Kira Segenchuk ’22, a student in the Milstein Program, shows off the solution she made using safety pins and foam to simulate a glove.

Workshop teaches problem-solving through rapid prototyping

The process of “design thinking” is a solution-based approach to problem solving and involves five steps: empathize, define, ideate, prototype and test.

Diane Levitt, senior director of K-12 education at Cornell Tech, conducts a design thinking workshop with community members and students in the Milstein Program in Technology and Humanity.

On Feb. 20, Diane Levitt, senior director of K-12 education at Cornell Tech, visited campus for a design thinking workshop with community members and students in the Milstein Program in Technology and Humanity. Participants learned how to work as a team to create rapid prototypes, in an attempt to solve real-world problems.

Levitt, who works with individual schools and the New York City Department of Education’s CS4All initiative, teaches this workshop to educators and students of all ages. A foundation of computer coding, the design thinking process helps teams think through complex problems by reframing them in a human-centric way.

During the Cornell workshop, teams worked in groups of three or four with three cards defining a “user,” a “task” and a “constraint.” Levitt explained that one of the most important parts of design thinking is to first understand and empathize with your user, in order to tailor solutions to their needs. The next step was to apply the user’s needs to the task they were given, while considering the constraints placed upon them.

Teams then spent five minutes brainstorming ideas, discussing their ideas and then ranking them by creativity and impact. They then chose the ideas deemed the most creative and impactful to move to the prototyping phase. Using basic office supplies, plus recycled and other materials, the groups then made mock-ups of their solutions. Finally, the groups shared their prototypes and their thinking process behind their creations.

While at first the tasks seemed daunting, the teams quickly set to work to come up with solutions.
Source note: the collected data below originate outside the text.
/-! ## Contexts (R228, R229, R232, R477) -/

/-- R228: the last record of a torn-down context has been written: the context is FAULTED. -/
def State.teardownDone (s : State) (c : Nat) : State :=
  if s.fld (Reg.QUE_CTX_STATE c) 0 2 = 2 ∧ s.inflightOf c = 0 then s.setFld (Reg.QUE_CTX_STATE c) 0 2 3 else s

/-- R477: a teardown whose records are not all written within 20 µs. -/
def State.teardownTimeout (s : State) (c : Nat) : State :=
  if s.fld (Reg.QUE_CTX_STATE c) 0 2 = 2 then s.record 3 26 0 0x73 (some c) 0xFFFF 1 else s

/-- R229: RESET of a FAULTED context. -/
def State.contextReset (s : State) (c : Nat) : State :=
  if s.fld (Reg.QUE_CTX_STATE c) 0 2 ≠ 3 then s
  else
    let s1 := (List.range 64).foldl (fun t k =>
      let r := 64 * c + k
      let n := (t.ringTail r + 2 ^ 32 - t.ringHead r) % 2 ^ 32
      if n = 0 then t
      else ((t.setFld (Reg.QUE_RING_PTR r) 0 32 (t.ringTail r)).ringWaits r).add Reg.QUE_CNT_DISCARD n) s
    let s2 := { s1 with que := { s1.que with events := SMap.set (fun _ => []) s1.que.events c [] } }
    (s2.discardContext c).setRegN (Reg.QUE_CTX_STATE c) 0

/-- R232: a read of QUE_CTX_EVENT answers with the oldest entry and removes it. -/
def State.ctxEventRead (s : State) (c : Nat) : State :=
  match SMap.get (fun _ => []) s.que.events c with
  | [] => { s with readVal := 0 }
  | e :: es =>
    let s1 := { s with que := { s.que with events := SMap.set (fun _ => []) s.que.events c es } }
    { (s1.setFld (Reg.QUE_CTX_STATE c) 48 16 es.length) with readVal := BitVec.ofNat 64 e }

/-- R208, R210: a register write to SYN_VALUE obeys the SET rule. -/
def State.synWrite (s : State) (n v : Nat) : State :=
  (s.syncSet n v).setReg Reg.SYN_CNT_SIGNAL (s.reg Reg.SYN_CNT_SIGNAL + 1)

/-- R4, R394: SWITCH is set; a write of CAD_CTRL that waits for its boundary keeps it. -/
def State.cadSwitch (s : State) : State :=
  let s1 := s.orReg Reg.CAD_CTRL 4
  match s.shadow.find Reg.CAD_CTRL with
  | none => s1
  | some w => { s1 with shadow := s1.shadow.put Reg.CAD_CTRL (w ||| 4) }

/-! ## The commands -/

/-- DOORBELL (R195). -/
def execDoorbell (ring : Fin 16384) (tail : BitVec 32) (s : State) : Host.Outcome State Fault Refusal :=
  done s (s.doorbell ring.val tail.toNat)

/-- REQUEST_ACCEPT (R199). -/
def execRequestAccept (s : State) : Host.Outcome State Fault Refusal := done s (s.work State.requestAccept)

/-- STAGE (R201). -/
def execStage (r part : Nat) (res : MemRead) (s : State) : Host.Outcome State Fault Refusal :=
  done s (s.work (fun u => u.stage r part res))

/-- STAGE_DONE (R201). -/
def execStageDone (r part idx : Nat) (s : State) : Host.Outcome State Fault Refusal :=
  done s (s.work (fun u => u.stageDone r part idx))

/-- COPY (R200). -/
def execCopy (r part : Nat) (res : MemRead) (s : State) : Host.Outcome State Fault Refusal :=
  done s (s.work (fun u => u.copy r part res))

/-- SCHED_NOOP (R199). -/
def execSchedNoop (r : Nat) (s : State) : Host.Outcome State Fault Refusal :=
  done s (s.work (fun u => u.schedNoop r))

/-- SYN_VALUE_WRITE (R208). -/
def execSynValueWrite (n : Fin 8192) (value : BitVec 64) (s : State) : Host.Outcome State Fault Refusal :=
  done s (s.synWrite n.val value.toNat)

/-- SLOT_LEAD (R220). -/
def execSlotLead (n : Fin 256) (s : State) : Host.Outcome State Fault Refusal :=
  done s (s.work (fun u => u.slotLead n.val))

/-- SLOT_START (R219). -/
def execSlotStart (n : Fin 256) (s : State) : Host.Outcome State Fault Refusal :=
  done s (s.work (fun u => u.slotStart n.val))

/-- SLOT_END (R219). -/
def execSlotEnd (n : Fin 256) (s : State) : Host.Outcome State Fault Refusal :=
  done s (s.work (fun u => u.slotEnd n.val))

/-- FRAME_BOUNDARY (R226). -/
def execFrameBoundary (s : State) : Host.Outcome State Fault Refusal := done s (s.work State.frameBoundary)

/-- CAD_SWITCH (R225): SWITCH in CAD_CTRL. -/
def execCadSwitch (s : State) : Host.Outcome State Fault Refusal := done s s.cadSwitch

/-- BANK_PARK_DONE (R221). -/
def execBankParkDone (g : Fin 16) (s : State) : Host.Outcome State Fault Refusal :=
  done s (s.work (fun u => u.bankParkDone g.val))

/-- PART_RESUME (R222). -/
def execPartResume (g : Fin 16) (s : State) : Host.Outcome State Fault Refusal :=
  done s (s.work (fun u => u.partResume g.val))

/-- BANK_RESTORE_DONE (R222). -/
def execBankRestoreDone (g : Fin 16) (s : State) : Host.Outcome State Fault Refusal :=
  done s (s.work (fun u => u.bankRestoreDone g.val))

/-- TEARDOWN_DONE (R228). -/
def execTeardownDone (c : Fin 256) (s : State) : Host.Outcome State Fault Refusal := done s (s.teardownDone c.val)

/-- TEARDOWN_TIMEOUT (R477). -/
def execTeardownTimeout (c : Fin 256) (s : State) : Host.Outcome State Fault Refusal :=
  done s (s.work (fun u => u.teardownTimeout c.val))

/-- CONTEXT_RESET (R229). -/
def execContextReset (c : Fin 256) (s : State) : Host.Outcome State Fault Refusal := done s (s.contextReset c.val)

/-- CTX_EVENT_READ (R232). -/
def execCtxEventRead (c : Fin 256) (s : State) : Host.Outcome State Fault Refusal := done s (s.ctxEventRead c.val)

/-- REQUEST_DEADLINE (R204). -/
def execRequestDeadline (r : Nat) (s : State) : Host.Outcome State Fault Refusal :=
  done s (s.work (fun u => u.requestDeadline r))

end Sys2Proof.Machine
end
One group received “mothers” as their user card, “build a home” as their task and “made out of glass” as their constraint. The group decided to interpret “building a home” as home renovations and focused on their user’s needs by devising ways to use glass to child-proof a home. They imagined durable, shatterproof glass stove covers and partitions to prevent young children from entering certain areas of the home.

Another group – tasked with “midlife crisis fathers,” “a way to sit up straight” and “waterproof” – thought up a wearable contraption with a remote control that would allow family members to send gentle reminders to prompt dad to sit up straight.

Teams picked from an assortment of objects including pipe cleaners, plastic containers, boxes, pom-poms and clothes pins to create their sometimes, whimsical prototype designs. After a short dinner break, the teams presented their designs.

“I see computer science as an opportunity to help promote equity. That’s really the reason I do this work,” Levitt said. “For Cornell Tech, teaching computer science to all students is a social justice mission. We focus on access for everyone in everything we do.”

The Milstein Program in Technology and Humanity models integrative, interdisciplinary learning through a liberal arts education in the College of Arts and Sciences with cutting-edge programs and courses for undergraduates at Cornell Tech in New York City.

Maja Anderson is program manager for the Milstein Program in Technology and Humanity.